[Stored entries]
++++

/-- A read sees the registers, and nothing of what the model keeps of the host and of the interleaving. -/
theorem readOffset_withHost (o : Nat) (s : State) (lines : List HostLine) (reads : List HostRead)
    (turns : List Turn) :
    readOffset o { s with hostProgram := lines, hostReads := reads, schedule := turns } = readOffset o s := by
  unfold readOffset
  cases regAt o with
  | none => rfl
  | some r => cases r <;> rfl

/-! Each mask below has ones in the register's reserved fields, which its layout fills with 0 (10_state.md R14, R19,
R22, R23), and so is written field by field in that layout. -/

theorem cmdstatWord_and_reserved (s : State) : cmdstatWord s &&& 0xFFFFFF00#32 = 0#32 := by
  change (0#24 ++ s.cmdOp ++ cmdErrNum s.cmdErr) &&& (BitVec.allOnes 24 ++ 0#4 ++ 0#4) = 0#24 ++ 0#4 ++ 0#4
  simp only [BitVec.and_append, BitVec.zero_and, BitVec.and_zero]

theorem ctlWord_and_reserved (v : Bool) (m : Mode) : ctlWord v m &&& 0xFFFFFFFC#32 = 0#32 := by
  change (0#30 ++ m.bit ++ flagBit v) &&& (BitVec.allOnes 30 ++ 0#1 ++ 0#1) = 0#30 ++ 0#1 ++ 0#1
  simp only [BitVec.and_append, BitVec.zero_and, BitVec.and_zero]

theorem seqStatWord_and_reserved (s : State) : seqStatWord s &&& 0xFFFFE0E0#32 = 0#32 := by
  change (0#19 ++ flagBit s.seqState.busy ++ flagBit s.seqVmatch ++ s.seqCode.num ++ 0#3 ++ s.seqState.sub ++
      s.seqState.num) &&& (BitVec.allOnes 19 ++ 0#1 ++ 0#1 ++ 0#3 ++ BitVec.allOnes 3 ++ 0#2 ++ 0#3) =
    0#19 ++ 0#1 ++ 0#1 ++ 0#3 ++ 0#3 ++ 0#2 ++ 0#3
  simp only [BitVec.and_append, BitVec.zero_and, BitVec.and_zero]

/-! A step that performs the host's next access, inside the contract (R35 to R37). -/

/-- A read of a word. -/
theorem step_hostRead {s : State} {o : Nat} {turns : List Turn} {lines : List HostLine}
    (hs : s.schedule = .host :: turns) (hp : s.hostProgram = .bus (.read .word o) :: lines)
    (ho : o < 0x100) (hal : o % 4 = 0) :
    step s = .next { s with
      schedule := turns, hostProgram := lines
      hostReads := s.hostReads ++ [{ offset := o, value := readOffset o s }] } := by
  have hread := readOffset_withHost o s lines s.hostReads turns
  simp [step_cons hs, runTurn, hostTurn, hp, busAccess, accessRefusal_none ho hal, popLine, readAccess, logRead,
    hread]

/-- A write of a word. -/
theorem step_hostWrite {s : State} {o : Nat} {v : Word} {turns : List Turn} {lines : List HostLine}
    (hs : s.schedule = .host :: turns) (hp : s.hostProgram = .bus (.write .word o v) :: lines)
    (ho : o < 0x100) (hal : o % 4 = 0) :
    step s = writeOffset o v { s with schedule := turns, hostProgram := lines } := by
  simp [step_cons hs, runTurn, hostTurn, hp, busAccess, accessRefusal_none ho hal, popLine]

/-- Two reads in a row of one offset return the same value. -/
theorem runSteps_two_hostReads {s : State} {o : Nat} {turns : List Turn} {lines : List HostLine}
    (hs : s.schedule = .host :: .host :: turns)
    (hp : s.hostProgram = .bus (.read .word o) :: .bus (.read .word o) :: lines)
    (ho : o < 0x100) (hal : o % 4 = 0) :
    runSteps 2 s = .next { s with
      schedule := turns, hostProgram := lines
      hostReads := s.hostReads ++
        [{ offset := o, value := readOffset o s }, { offset := o, value := readOffset o s }] } := by
  rw [runSteps_succ_of_next (step_hostRead hs hp ho hal), runSteps_one, step_hostRead rfl rfl ho hal,
    readOffset_withHost o s (.bus (.read .word o) :: lines) _ (.host :: turns), List.append_assoc]
  rfl

/-- A reserved offset ignores a write (R38). -/
theorem writeOffset_reserved {o : Nat} (h : 0x54 ≤ o) (v : Word) (s : State) : writeOffset o v s = .next s := by
  simp only [writeOffset, regAt_reserved h]

end Sys2Proof.Machine

namespace Sys2Proof

open Machine

/-- Settles O10: there is no fault, and only a turn of the host can be refused, for its next line. -/
theorem onlyOutsideAccessesRefused : Obligations.OnlyOutsideAccessesRefused := by
  intro s
  refine ⟨outcome_next_or_refused (step s), ?_⟩
  simp only [step_refused_iff, hostTurn_refused_iff, exists_and_left]

/-- Settles O8: the step is the write at its offset. -/
theorem hostWriteEffects : Obligations.HostWriteEffects := by
  intro s o v turns lines hs hp ho hal
  rw [step_hostWrite hs hp ho hal, writeOffset_eq]

/-- Settles O9: no register lies at a reserved offset, for a read or for a write. -/
theorem reservedOffsetsInert : Obligations.ReservedOffsetsInert := by
  intro s o v turns lines hs hlow hhigh hal
  have ho : o < 0x100 := by omega
  refine ⟨fun hp => ?read, fun hp => ?write⟩
  case read => rw [step_hostRead hs hp ho hal, readOffset_reserved hlow]
  case write => rw [step_hostWrite hs hp ho hal, writeOffset_reserved hlow]

/-- Settles O7: the value read is the one of the register at the offset (`hreg`), from which each offset's clause
follows, the reserved bits by the register's layout. -/
theorem hostReadReturnsRegister : Obligations.HostReadReturnsRegister := by
  intro s o turns lines hs hp ho hal
  have hreg : ∀ r : Reg, regOffset r = o → readOffset o s = readReg r s := by
    rintro r rfl
    exact readOffset_offset r s
  refine ⟨readOffset o s, step_hostRead hs hp ho hal, hreg,
    fun h => hreg .cmd h.symm, fun h => hreg .opa h.symm, fun h => hreg .opb h.symm, fun h => hreg .result h.symm,
    fun h => ?cmdstat,
    fun h => hreg .cksAcc h.symm, fun h => hreg .cksPoly h.symm, fun h => hreg .cksHh h.symm,
    fun h => hreg .cksHl h.symm, fun h => ?cksCtl,
    fun h => hreg .kscSeed h.symm, fun h => hreg .kscKey h.symm, fun h => ?kscCtl, fun h => ?seqStat,
    fun h => hreg .seqLen h.symm, fun h => hreg .seqBase h.symm, fun h => hreg .seqAtt h.symm,
    fun h => hreg .seqWcnt h.symm, fun h => hreg .seqLastw h.symm, fun h => hreg .seqTerr h.symm,
    fun h => hreg .seqWait h.symm, fun h => readOffset_reserved h s, ?twice⟩
  case cmdstat => rw [hreg .cmdstat h.symm]; exact cmdstatWord_and_reserved s
  case cksCtl => rw [hreg .cksCtl h.symm]; exact ctlWord_and_reserved s.cksV s.cksMode
  case kscCtl => rw [hreg .kscCtl h.symm]; exact ctlWord_and_reserved s.kscV s.kscMode
  case seqStat => rw [hreg .seqStat h.symm]; exact seqStatWord_and_reserved s
  case twice =>
    rintro turns' lines' rfl rfl
    exact ⟨_, runSteps_two_hostReads hs hp ho hal, rfl⟩

end Sys2Proof
end

section
/-! PROOFS. Command words (30_encoding.md R57 to R63): the words the decoder rejects, and the words of
commands. -/

namespace Sys2Proof

open Machine Safety

/-! The decoder on the fields of a word (R60 to R63). -/

/-- An opcode has no command exactly when it is reserved (R62). -/
theorem instrOfOpcode_eq_none_iff (op : BitVec 4) (mode : BitVec 1) :
    instrOfOpcode op mode = none ↔ ¬(1 ≤ op.toNat ∧ op.toNat ≤ 6) := by
  revert op mode
  decide

/-- The commands that take a mode are those of opcodes 1 and 4 (R60). -/
theorem takesMode_of_instrOfOpcode {op : BitVec 4} {mode : BitVec 1} {i : Instr}
    (h : instrOfOpcode op mode = some i) : i.takesMode = false ↔ op ≠ 1#4 ∧ op ≠ 4#4 := by
  unfold instrOfOpcode at h
  split_ifs at h <;> cases h <;> simp_all [Instr.takesMode]

/-- The fields are well formed when the opcode is listed, RSV is 0, and MODE is not 1 on a command without a mode
(R60 to R62). -/
theorem Cmd32.wellFormed_iff (c : Cmd32) : c.wellFormed = true ↔
    (1 ≤ c.op.toNat ∧ c.op.toNat ≤ 6) ∧ c.rsv = 0#27 ∧ ¬(c.mode = 1#1 ∧ c.op ≠ 1#4 ∧ c.op ≠ 4#4) := by
  have hmode : c.mode = 0#1 ∨ c.mode = 1#1 := by
    generalize c.mode = b
    revert b
    decide
  rcases hmode with hm | hm <;> simp [Cmd32.wellFormed, hm, and_assoc, or_iff_not_imp_left]

/-- The decoder rejects a reserved opcode, then a reserved bit that is set, and decodes every other word (R63). -/
theorem decodeFields_cases (c : Cmd32) :
    (¬(1 ≤ c.op.toNat ∧ c.op.toNat ≤ 6) ∧ decodeFields c = .error .illegalOp) ∨
    ((1 ≤ c.op.toNat ∧ c.op.toNat ≤ 6) ∧ (c.rsv ≠ 0#27 ∨ (c.mode = 1#1 ∧ c.op ≠ 1#4 ∧ c.op ≠ 4#4)) ∧
      decodeFields c = .error .rsvdBits) ∨
    (c.wellFormed = true ∧ ∃ i, decodeFields c = .ok i) := by
  cases hi : instrOfOpcode c.op c.mode with
  | none => exact .inl ⟨(instrOfOpcode_eq_none_iff _ _).mp hi, by simp only [decodeFields, hi]⟩
  | some i =>
    have hop : 1 ≤ c.op.toNat ∧ c.op.toNat ≤ 6 := by
      by_contra h
      simp [(instrOfOpcode_eq_none_iff _ c.mode).mpr h] at hi
    right
    by_cases hr : c.rsv = 0#27
    · by_cases hm : c.mode = 1#1 ∧ c.op ≠ 1#4 ∧ c.op ≠ 4#4
      · refine .inl ⟨hop, .inr hm, ?_⟩
        simp only [decodeFields, hi, hr, takesMode_of_instrOfOpcode hi, if_pos hm, ne_eq, not_true_eq_false, if_false]
      · refine .inr ⟨c.wellFormed_iff.mpr ⟨hop, hr, hm⟩, i, ?_⟩
        simp only [decodeFields, hi, hr, takesMode_of_instrOfOpcode hi, if_neg hm, ne_eq, not_true_eq_false, if_false]
    · exact .inl ⟨hop, .inl hr, by simp [decodeFields, hi, hr]⟩

/-! The fields as numbers (R57). -/

@[simp] theorem fieldsOfWord_op_toNat (w : Word) : (fieldsOfWord w).op.toNat = w.toNat % 16 := by
  simp [fieldsOfWord]

theorem fieldsOfWord_mode_eq_one_iff (w : Word) : (fieldsOfWord w).mode = 1#1 ↔ w.toNat / 16 % 2 = 1 := by
  simp [fieldsOfWord, BitVec.toNat_eq, Nat.shiftRight_eq_div_pow]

++++

## HOW TO COMPLETE THIS TASK
What you return must be the lines above that run from the line with "word (R63). -/" to the line with "cases hi : instrOfOpcode c.op c.mode with", inclusive, each copied exactly.

## SOLVED PROBLEM
/-- The decoder rejects a reserved opcode, then a reserved bit that is set, and decodes every other word (R63). -/
theorem decodeFields_cases (c : Cmd32) :
    (¬(1 ≤ c.op.toNat ∧ c.op.toNat ≤ 6) ∧ decodeFields c = .error .illegalOp) ∨
    ((1 ≤ c.op.toNat ∧ c.op.toNat ≤ 6) ∧ (c.rsv ≠ 0#27 ∨ (c.mode = 1#1 ∧ c.op ≠ 1#4 ∧ c.op ≠ 4#4)) ∧
      decodeFields c = .error .rsvdBits) ∨
    (c.wellFormed = true ∧ ∃ i, decodeFields c = .ok i) := by
  cases hi : instrOfOpcode c.op c.mode with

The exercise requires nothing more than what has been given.